The dominican missionary Jean Baptiste Labat (1664-1738), matemathician and naturalist ("Nouveau Voyage aux isles Françoises de l'Amérique", Paris, 1722) (5) , who Plumier frequently meta long his three travels along his stays in the Martinique (a French island from 1635), said that after 18 months they disputed and separate themselves ..

This second phase (1689-1704) of F. Charles Plumier activity incluyes three scientific expeditions in 1689, 1693 and in 1695, to the islands and to South América (Brazil). When he returned from the first, (1660-1753), the future Royal Society president, as he was the successor of Newton (1642-1727), and then the Governor of Jamaica (an English island from 1655) personal medical doctor, knew his results. The king rewarded him with a pension from the Cour and with the title of botaniste du Roi.

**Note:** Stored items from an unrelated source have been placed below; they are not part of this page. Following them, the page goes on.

/-- The reply of a vamo (R127, R128): complete, or SHADOW_FULL with VSTART at the refused lane. The old values of the lanes below
are written to a vector register at once; a queue takes its one entry when the vamo completes. -/
def vamoAnswer (s : State) (c : Nat) (r : RoleId) (a : VAtom) : State :=
  match a.full, a.todo with
  | some (k, v), _ =>
    let keep : Dest := match a.dest with
      | .v n => .v n
      | _ => .none
    let s := orFlags (writeLanes c r s keep a.done) c r a.fl
    takeTrap (modRole s c r fun x => { x with block := none, vstart := BitVec.ofNat 6 k }) c r a.site.word tSHADOW v
  | none, [] =>
    endAtomic s c r a.site.word a.fl fun t =>
      modRole (writeLanes c r t a.dest a.done) c r fun x => { x with vstart := 0 }
  | none, _ => s

/-- ATOMIC_REPLY (R325): the old value is written and the flags are ORed, or the trap the reply names is taken. -/
def execAtomicReply (c : Nat) (r : RoleId) (s : State) : Host.Outcome State Fault Refusal :=
  if !roleExists s c r then .next s
  else
    .next (match (getRole s c r).block with
      | some (.atomic a) => atomAnswer s c r a
      | some (.vamo a) => vamoAnswer s c r a
      | _ => s)

/-- CASC_RETRY (R136): a casc answered busy resends; its backoff doubles up to 256 clocks. -/
def execCascRetry (c : Nat) (r : RoleId) (s : State) : Host.Outcome State Fault Refusal :=
  if !roleExists s c r then .next s
  else
    .next (match (getRole s c r).block with
      | some (.atomic a) =>
        if a.reply = some .busy then setAtom s c r { a with reply := none, backoff := min (2 * a.backoff) 256 } else s
      | _ => s)

/-! ## The continuation table (R134, R135) -/

/-- A zero field of CTABD0 or CTABD1 is set, or GK is refused. -/
def ctabBad (w0 w1 : Word) : Bool :=
  decide (bits w0 55 48 ≠ 0 ∨ bits w0 31 0 ≠ 0 ∨ bits w1 63 44 ≠ 0 ∨ bits w1 6 0 ≠ 0 ∨ 46 < bits w0 61 56)

/-- A write to CTABCMD (R135). -/
def ctabCommand (s : State) (x : Word) : State :=
  let op := bits x 63 62
  let idx := bits x 11 0
  let w0 := reg s rCtabd0
  let w1 := reg s rCtabd1
  if s.ctabBusy.isSome ∨ op = 3 ∨ bits x 59 12 ≠ 0 ∨ (op = 1 ∧ ctabBad w0 w1) then
    putReg s rCtabcmd 60 60 1
  else
    let s := setReg s rCtabcmd (BitVec.ofNat 64 idx)
    match op with
    | 1 => { s with ctabBusy := some (idx, w0, w1), ctabTook := [] }
    | 2 =>
      let e := tabD s.ctab idx (0, 0)
      setReg (setReg s rCtabd0 e.1) rCtabd1 e.2
    | _ => s

/-- CTAB_WRITE_ENTRY (R135): a write to CTABCMD with OP 01b. -/
def execCtabWriteEntry (x : BitVec 64) (s : State) : Host.Outcome State Fault Refusal :=
  .next (ctabCommand s (putBits x 63 62 1))

/-- CTAB_READ_ENTRY (R135): a write to CTABCMD with OP 10b. -/
def execCtabReadEntry (x : BitVec 64) (s : State) : Host.Outcome State Fault Refusal :=
  .next (ctabCommand s (putBits x 63 62 2))

/-- CTAB_UPDATE_DONE (R135): every slice and core holds the new entry. -/
def execCtabUpdateDone (s : State) : Host.Outcome State Fault Refusal :=
  .next (match s.ctabBusy with
    | none => s
    | some (i, w0, w1) => { s with ctab := tabSet s.ctab i (w0, w1), ctabBusy := none, ctabTook := [] })

end Sys2Proof.Machine
end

His work as a novator descriptor, along these 15 years, resulted in more than 4300 drawings of plants and more than 200 of other natural history objects. He represented the flora and fauna of the islands, sometimes also its inhabitants. His reports and drawings will be used into diverse articls and plates of the Encyclopédie consagrated to the natural history (7) .

Mostly Santo Domingo, the Martinique, Guadalupe, (along his tirad travel), wil imply whom (1769-1832) refers as “perhaps the most industrious researcher of the nature” and upon whom Albert von Haller (1708-1777, (, Zurich, 1772)) said “a man born to extent the knowledge on botany” (“vir ad incrementum rei herbariae natus”).

In 1704, his fourth travel, carried a decisive pharmacological purpose. To discover and to draw, alter an order by Gui Crescent Fagon (1638-1718, the king‟s medical doctor and author of “Nouvelles réflexions pour servir utilement du quinquina” (1705)), the tree that produces the quinine.

As he preferred El Puerto for his embarkment, he died here, probably because of a pleurisy‟s attack.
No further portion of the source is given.